— Exercise aim —
Beginning with the line that contains "unfold State.dropUnreadable" in the material below, print each line exactly until the line that contains "(ht : execBuildSettleBatch" has been printed, then stop.

----------------------------------------

theorem execSetCap_standing {r : Request CapBody} {s t : State} (ht : execSetCap r s = .next t) :
    t.standing = s.standing := by
  refine request_standing ht (fun b s _ => ?_)
  split <;> simp

theorem execSetClass_standing {r : Request ClassBody} {s t : State} (ht : execSetClass r s = .next t) :
    t.standing = s.standing := by
  refine request_standing ht (fun b s _ => ?_)
  dsimp only
  repeat' split
  all_goals simp

theorem execEvict_standing {r : Request SubscriberRef} {s t : State} (ht : execEvict r s = .next t) :
    t.standing = s.standing := by
  refine request_standing ht (fun b s _ => ?_)
  split <;> simp

/-! ### Record memory -/

theorem execAcceptRecord_standing {s t : State} (ht : execAcceptRecord s = .next t) : t.standing = s.standing := by
  refine effect_standing ht (fun s => ?_)
  dsimp only
  repeat' split
  all_goals simp

@[simp] theorem State.commitRecord_standing (j : WriteJob) (s : State) : (s.commitRecord j).standing = s.standing := by
  unfold State.commitRecord
  dsimp only
  split <;> simp

@[simp] theorem State.disableBuffer_standing (s : State) : s.disableBuffer.standing = s.standing := by
  unfold State.disableBuffer
  simp

@[simp] theorem State.writeFailed_standing (slot : Nat) (s : State) : (s.writeFailed slot).standing = s.standing := by
  unfold State.writeFailed
  dsimp only
  repeat' split
  all_goals simp

@[simp] theorem State.scrambleSlot_standing (slot : Nat) (s : State) : (s.scrambleSlot slot).standing = s.standing := by
  simp only [State.scrambleSlot, State.standing, State.settings, State.radio, State.link, State.port]
@[simp] theorem State.scrambleState_standing (slot : Nat) (s : State) : (s.scrambleState slot).standing = s.standing := by
  simp only [State.scrambleState, State.standing, State.settings, State.radio, State.link, State.port]

theorem execWriteSlotDone_standing {ok : Bool} {s t : State} (ht : execWriteSlotDone ok s = .next t) :
    t.standing = s.standing := by
  refine effect_standing ht (fun s => ?_)
  split
  · split
    · dsimp only
      split <;> simp
    · simp
  · rfl

@[simp] theorem State.rewrite_standing (c : MapChange) (s : State) : (s.rewrite c).standing = s.standing := by
  unfold State.rewrite
  repeat' split
  all_goals simp

theorem execMapWriteDone_standing {ok : Bool} {s t : State} (ht : execMapWriteDone ok s = .next t) :
    t.standing = s.standing := by
  refine effect_standing ht (fun s => ?_)
  dsimp only
  repeat' split
  all_goals simp

theorem execVerifyReadDone_standing {ok : Bool} {s t : State} (ht : execVerifyReadDone ok s = .next t) :
    t.standing = s.standing := by
  refine effect_standing ht (fun s => ?_)
  dsimp only
  repeat' split
  all_goals simp

@[simp] theorem State.sendSettle_standing (got : List (Nat × List Byte)) (s : State) :
    (s.sendSettle got).standing = s.standing := by
  unfold State.sendSettle
  dsimp only
  split <;> simp

@[simp] theorem State.sendExport_standing (again : Bool) (got : List (Nat × List Byte)) (s : State) :
    (s.sendExport again got).standing = s.standing := by
  unfold State.sendExport
  dsimp only
  repeat' split
  all_goals rfl

@[simp] theorem State.finishBuild_standing (s : State) : s.finishBuild.standing = s.standing := by
  unfold State.finishBuild
  repeat' split
  all_goals simp

@[simp] theorem State.dropUnreadable_standing (serial slot : Nat) (p : ReadFor) (s : State) :
    (s.dropUnreadable serial slot p).standing = s.standing := by
  unfold State.dropUnreadable
  simp

@[simp] theorem State.addRead_standing (serial slot : Nat) (s : State) : (s.addRead serial slot).standing = s.standing := by
  unfold State.addRead
  split <;> rfl

theorem execReadSlotDone_standing {ok : Bool} {s t : State} (ht : execReadSlotDone ok s = .next t) :
    t.standing = s.standing := by
  refine effect_standing ht (fun s => ?_)
  dsimp only
  repeat' split
  all_goals simp

theorem execClearSlotDone_standing {ok : Bool} {s t : State} (ht : execClearSlotDone ok s = .next t) :
    t.standing = s.standing := by
  refine effect_standing ht (fun s => ?_)
  dsimp only
  repeat' split
  all_goals simp

theorem execBuildSettleBatch_standing {s t : State} (ht : execBuildSettleBatch s = .next t) : t.standing = s.standing := by
  refine effect_standing ht (fun s => ?_)
  split <;> simp

@[simp] theorem State.confirmBatch_standing (host : Bool) (s : State) : (s.confirmBatch host).standing = s.standing := by
  unfold State.confirmBatch
  simp

theorem execSettleAck_standing {l : Fin 4} {batch : Nat} {s t : State} (ht : execSettleAck l batch s = .next t) :
    t.standing = s.standing := by
  refine effect_standing ht (fun s => ?_)
  apply State.onShoreRecord_standing
  split <;> simp

theorem execBatchTimerExpiry_standing {s t : State} (ht : execBatchTimerExpiry s = .next t) : t.standing = s.standing := by
  refine effect_standing ht (fun s => ?_)
  split <;> simp

theorem execExportRecords_standing {r : Request Unit} {s t : State} (ht : execExportRecords r s = .next t) :
    t.standing = s.standing := by
  refine request_standing ht (fun b s _ => ?_)
  split <;> simp

theorem execConfirmExport_standing {r : Request Nat} {s t : State} (ht : execConfirmExport r s = .next t) :
    t.standing = s.standing := by
  refine request_standing ht (fun b s _ => ?_)
  split <;> simp
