/-! ### The statement -/

/-- Nothing relaxes a verdict that a flag or a hold stands over, or by a fix that is not GOOD or inside the margin (R6, R8). -/
theorem Tracker.relaxes_of_shut {q : Quality} {v c d : Nat} {t : Tracker}
    (h : q ≠ .good ∨ t.frozen = true ∨ t.forcedFreeze = true ∨ t.holdExpiry ≠ none ∨ t.passesMargin v c d = false) :
    t.relaxes q v c d = false := by
  unfold Tracker.relaxes
  obtain h | h | h | h | h := h
  · simp [h]
  · simp [h]
  · simp [h]
  · cases hx : t.holdExpiry with
    | none => exact absurd hx h
    | some x => simp
  · simp [h]

/-- Settles O15: `takeFix` evaluates once; the rounds over the entries then say what the new verdict makes of each. -/
theorem fixMovesTheVerdict : Obligations.FixMovesTheVerdict := by
  unfold Obligations.FixMovesTheVerdict
  refine ⟨fun s tag d q v c hs hrun hq hz hd hv hc hne hr => ?stricter,
    fun s t tag d q v c hs hrun hhold hz hd hv hc hr hshut ht => ?stays,
    fun s tag d v c hs hrun hz hd hv hc hne hr hfrozen hforced hexp hm => ?relaxes,
    fun s t tag d q c hs hrun hnd ht hv hold hloud => ?follows⟩
  case stricter =>
    have hexec := exec_fix_onRoute (q := q) (tag := tag) hs hrun hz hd
    obtain ⟨g, hg, hfix, hforced, hthaw⟩ := State.takeFix_stricter
      (s := (s.joined (.fix ⟨tag, some ⟨d, q⟩⟩)).runningFix q d) (v := v) (c := c) hq rfl (if_neg hq) hv hc hne hr
    have htracker := State.changeVerdict_tracker (some c) .stricter (some d)
      ((s.joined (.fix ⟨tag, some ⟨d, q⟩⟩)).runningFix q d)
    rw [hfix] at hexec
    generalize State.changeVerdict (some c) .stricter (some d) _ = w at *
    have hff : w.tracker.forcedFreeze = s.tracker.forcedFreeze := by rw [htracker]; rfl
    have hfr : w.tracker.frozen = s.tracker.frozen := by rw [htracker]; rfl
    have hhe : w.tracker.holdExpiry = s.tracker.holdExpiry := by rw [htracker]; rfl
    refine ⟨_, hexec, (hg _).2.trans (congrArg Tracker.verdict htracker), (hforced _).trans hff, hthaw.imp id fun hid => ?_⟩
    subst hid
    exact ⟨hfr, hhe⟩
  case stays =>
    rw [exec_fix_onRoute hs hrun hz hd] at ht
    cases ht
    generalize hu : (s.joined (.fix ⟨tag, some ⟨d, q⟩⟩)).runningFix q d = u
    have hvu : u.tracker.verdict = some v := by rw [← hu]; exact hv
    have hsame : ∀ cause, u.evaluate q d cause = u := fun cause => State.evaluate_stays hvu fun c' hc' _ => by
      have hcu : u.tracker.locate d = some c := by rw [← hu]; exact hc
      obtain rfl : c' = c := Option.some.inj (hc'.symm.trans hcu)
      refine ⟨hr, ?_⟩
      have hno : s.tracker.relaxes q v.index c'.index d = false := Tracker.relaxes_of_shut hshut
      rw [← hu]; exact hno
    change (u.takeFix q d).tracker.verdict = some v
    by_cases hq : q = .none
    · subst hq; exact hvu
    by_cases hthaw : u.tracker.thawedBy q
    · obtain ⟨rfl, hf, hn⟩ := hthaw
      have hkeep : (u.onTracker fun t => { t with frozen := false }).tracker.holdTime ≠ 0 := by rw [← hu]; exact hhold
      rw [State.takeFix_thaws hvu hf hn, hsame, State.beginHold_holds hkeep]
      exact hvu
    · rw [State.takeFix_evaluates hq hvu hthaw, hsame]
      exact hvu
  case relaxes =>
    refine ⟨_, exec_fix_onRoute hs hrun hz hd, ?_⟩
    have hopen : s.tracker.relaxes .good v.index c.index d = true := by
      simp [Tracker.relaxes, hfrozen, hforced, hexp, hm]
    have hmove : ((s.joined (.fix ⟨tag, some ⟨d, .good⟩⟩)).runningFix .good d).takeFix .good d =
        ((s.joined (.fix ⟨tag, some ⟨d, .good⟩⟩)).runningFix .good d).changeVerdict (some c) .margin (some d) :=
      (State.takeFix_evaluates (s := (s.joined _).runningFix .good d) (by simp) hv fun h => Bool.false_ne_true (hfrozen.symm.trans h.2.1)).trans
        (State.evaluate_relaxes (s := (s.joined _).runningFix .good d) hv hc hne hr hopen)
    rw [hmove]
    exact State.changeVerdict_tracker ..
  case follows =>
    rw [exec_fix hs, State.applyFix_running (s := s.joined _) hrun] at ht
    cases ht
    obtain ⟨f, hf, hsame⟩ | ⟨c', why, f, g, -, hf, hg, hmove⟩ := State.takeFix_movesOnce (q := q) (d := min s.fixTop d)
      (s := (s.joined (.fix ⟨tag, some ⟨d, q⟩⟩)).runningFix q (min s.fixTop d)) rfl (fun hq => if_neg hq)
    · rw [hsame] at hv
      exact absurd ((hf _).2.symm.trans hv) hold
    · rw [hmove] at hv ⊢
      have hverdict := congrArg Tracker.verdict (State.changeVerdict_tracker (some c') why (some (min s.fixTop d))
        (((s.joined (.fix ⟨tag, some ⟨d, q⟩⟩)).runningFix q (min s.fixTop d)).onTracker f))
      obtain rfl : c' = c := Option.some.inj (hverdict.symm.trans ((hg _).2.symm.trans hv))
      obtain ⟨hhandles, hentries⟩ := State.changeVerdict_follows (c := c')
        (s := ((s.joined (.fix ⟨tag, some ⟨d, q⟩⟩)).runningFix q (min s.fixTop d)).onTracker f) why
        (some (min s.fixTop d)) hnd hs.1.2.1 hloud
      generalize State.changeVerdict (some c') why _ _ = w at *
      refine ⟨hhandles, fun h e he => ?_⟩
      obtain ⟨e', he', hfollow⟩ := hentries h e he
      obtain ⟨hp, hr, hcand, hstill⟩ := hfollow.mono (t' := (w.onTracker g).ok Kind.fix tag (decide (s.fixTop < d))
        (le 3 (min s.fixTop d))) ((State.ok_standing ..).trans (State.onTracker_standing g w hg)) rfl rfl
      exact ⟨e', he', hp.of_partners rfl rfl, hr.of_exchanges rfl fun _ _ => Iff.rfl, hcand, hstill⟩

end Sys2Proof.Machine
end

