-- ==== Sys2Proof/Proofs/Removal.lean ====
section
/-! SUPPORT. A removal, taken apart: the closure, the DEREG, the exchanges and the handle (R50, R137). -/

namespace Sys2Proof.Machine

/-! ### The parts of a removal -/

/-- The closure that a removal takes, if its cause gives a reason (R49). -/
def State.closedFor (reason : Option CloseReason) (h : Nat) (s : State) : State :=
  match reason with
  | some r => s.closePeriod r h
  | none => s

/-- The DEREG that a removal owes (R50, R137). -/
def State.deregister (h : Nat) (e : Entry) (s : State) : State :=
  match e.serving with
  | some i => s.sendDereg h e.token i
  | none => s

/-- The entry leaves the table and its handle joins the tail of the free ones (R46, R50). -/
def State.freeHandle (h : Nat) (cause : RemovalCause) (s : State) : State :=
  s.onTable fun t => { t with
    entries := eraseKey h t.entries, freeHandles := t.freeHandles ++ [h],
    counters := { t.counters with removals := bumpAt 4 t.counters.removals cause.place } }

theorem State.removeEntry_eq {h : Nat} {e : Entry} {s : State} (cause : RemovalCause) (reason : Option CloseReason)
    (he : s.entry? h = some e) : s.removeEntry h cause reason =
      ((((s.closedFor reason h).freeBearers h).deregister h e).dropExchange h).freeHandle h cause := by
  unfold State.removeEntry
  rw [he]
  rfl

theorem State.closedFor_frame (reason : Option CloseReason) (h : Nat) (s : State) : s.closedFor reason h =
    { s with table := (s.closedFor reason h).table, rtu := (s.closedFor reason h).rtu,
             rsc := (s.closedFor reason h).rsc, mli := (s.closedFor reason h).mli } := by
  unfold State.closedFor
  split
  · exact State.closePeriod_frame _ h s
  · rfl

theorem State.deregister_frame (h : Nat) (e : Entry) (s : State) : s.deregister h e =
    { s with slm := (s.deregister h e).slm, rge := { s.rge with counters := (s.deregister h e).rge.counters },
             sent := (s.deregister h e).sent } := by
  unfold State.deregister
  split
  · exact State.sendDereg_frame ..
  · rfl

theorem eraseKey_alterKey {α : Type} (k : Nat) (f : α → α) (l : List (Nat × α)) :
    eraseKey k (alterKey k f l) = eraseKey k l := by
  induction l with
  | nil => rfl
  | cons p rest ih =>
    obtain ⟨a, x⟩ := p
    unfold eraseKey at *
    by_cases ha : a = k <;> simp [alterKey, ha, ih]

/-- The entries but one, whatever its closure made of that one. -/
theorem State.closedFor_others (reason : Option CloseReason) (h : Nat) (s : State) :
    eraseKey h (s.closedFor reason h).table.entries = eraseKey h s.table.entries ∧
      (s.closedFor reason h).table = { s.table with entries := (s.closedFor reason h).table.entries } := by
  unfold State.closedFor
  split
  · rw [State.closePeriod_table]
    exact ⟨eraseKey_alterKey h _ _, rfl⟩
  · exact ⟨rfl, rfl⟩

/-! ### The DEREG -/

theorem State.sendDereg_dropped {h i : Nat} {tok : Token} {s : State} (hno : s.mayCarry = false) :
    s.sendDereg h tok i = s.countRge fun c => { c with deregsDropped := bump32 c.deregsDropped } := by
  unfold State.sendDereg
  split
  · rename_i l p hl _ hw
    simp [State.mayCarry, hl, hw] at hno
  · rfl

----------------------------------------

— Response to the exercise —
  unfold State.dropUnreadable
  simp

@[simp] theorem State.addRead_standing (serial slot : Nat) (s : State) : (s.addRead serial slot).standing = s.standing := by
  unfold State.addRead
  split <;> rfl

theorem execReadSlotDone_standing {ok : Bool} {s t : State} (ht : execReadSlotDone ok s = .next t) :
    t.standing = s.standing := by
  refine effect_standing ht (fun s => ?_)
  dsimp only
  repeat' split
  all_goals simp

theorem execClearSlotDone_standing {ok : Bool} {s t : State} (ht : execClearSlotDone ok s = .next t) :
    t.standing = s.standing := by
  refine effect_standing ht (fun s => ?_)
  dsimp only
  repeat' split
  all_goals simp

theorem execBuildSettleBatch_standing {s t : State} (ht : execBuildSettleBatch s = .next t) : t.standing = s.standing := by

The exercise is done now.